Charter Communications sent a letter to Time Warner Cable proposing a transaction, said the potential acquirer in a news release Monday (http://bit.ly/1dqJ3b1). The letter and deal proposal are an attempt to “bring the matter to shareholders directly” after six months of overtures from Charter that Time Warner Cable’s management and board “chose not to engage on,” said Charter. Time Warner Cable rejected Charter proposals in June and October, and responded to a December offer with a verbal offer that was “unrealistic,” said Charter CEO Tom Rutledge in the letter to his counterpart at the potential acquiree, Robert Marcus. “The information provided to date has been exclusively one-way, which further reinforces the point that there is no genuine interest from Time Warner Cable management and Board of Directors to engage on this opportunity,” said Charter CEO Tom Rutledge in the letter to Marcus.
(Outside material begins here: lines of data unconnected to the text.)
-- ==== Sys2Proof/Laws/Fixed.lean ====
section
/-! SUPPORT. What every operation of the roster, the verify unit, the scheduler and the line ports leaves alone: the
registers but EVENTS, the engine, the exchange interface, the change engine, the editions but the TIME marks, the clock, the
profiles, shared memory and the waiting commands. -/

namespace Sys2Proof.Machine

/-- The state apart from the roster, the ports, the scheduler, the sweeps, the report writer, EVENTS and the TIME marks. -/
def State.fixed (s : State) : State :=
  { s with
    roster := .cold, ports := Vector.replicate 4 .cold, sched := .cold, sweeps := Vector.replicate 24 .cold
    report := .cold, regs := { s.regs with events := 0 }
    editions := { s.editions with timeDue := Vector.replicate 4 false } }

theorem fixed_of_bare {s u : State} (h : s.bare = u.bare) : s.fixed = u.fixed := by
  have e : s.bare.fixed = u.bare.fixed := by rw [h]
  exact e

/-- What `fixed` shows. -/
theorem of_fixed {s u : State} (h : s.fixed = u.fixed) :
    s.mem = u.mem ∧ s.engine = u.engine ∧ s.resetLow = u.resetLow ∧ s.pending = u.pending ∧ s.exch = u.exch ∧
    s.change = u.change ∧ s.clock = u.clock ∧ s.profiles = u.profiles ∧ s.regs.run = u.regs.run ∧
    s.regs.xbase = u.regs.xbase ∧ s.regs.evmask = u.regs.evmask ∧ s.editions.active = u.editions.active ∧
    s.editions.pending = u.editions.pending ∧ s.editions.load = u.editions.load := by
  have e : ∀ {γ : Type} (g : State → γ), g s.fixed = g u.fixed := fun g => congrArg g h
  exact ⟨e (·.mem), e (·.engine), e (·.resetLow), e (·.pending), e (·.exch), e (·.change), e (·.clock), e (·.profiles),
    e (·.regs.run), e (·.regs.xbase), e (·.regs.evmask), e (·.editions.active), e (·.editions.pending),
    e (·.editions.load)⟩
The proposed transaction would be “based on combining shareholder groups and allowing Time Warner Cable shareholders to participate at a substantial premium to Time Warner Cable’s unaffected stock price as well as meaningful upside following completion,” the letter said. Charter is prepared to offer a “cash/stock election mechanism” that would let Time Warner Cable shareholders in favor of a deal participate, and shareholders who don’t to cash out “at a meaningful premium,” the letter said. The deal’s financing is complete, and Charter “can be in a position to sign commitment letters in a matter of days,” Rutledge said. “We believe that time is of the essence to prepare our companies to meet the challenges of the industry, which is why we have decided to announce the status of our discussions to date to both sets of shareholders.” The newly created company would create value by reducing cost and increasing growth, and generate higher returns for the cable industry by rationalizing “the geographic holdings of the industry into more efficient entities,” Rutledge said. Time Warner Cable had no immediate comment.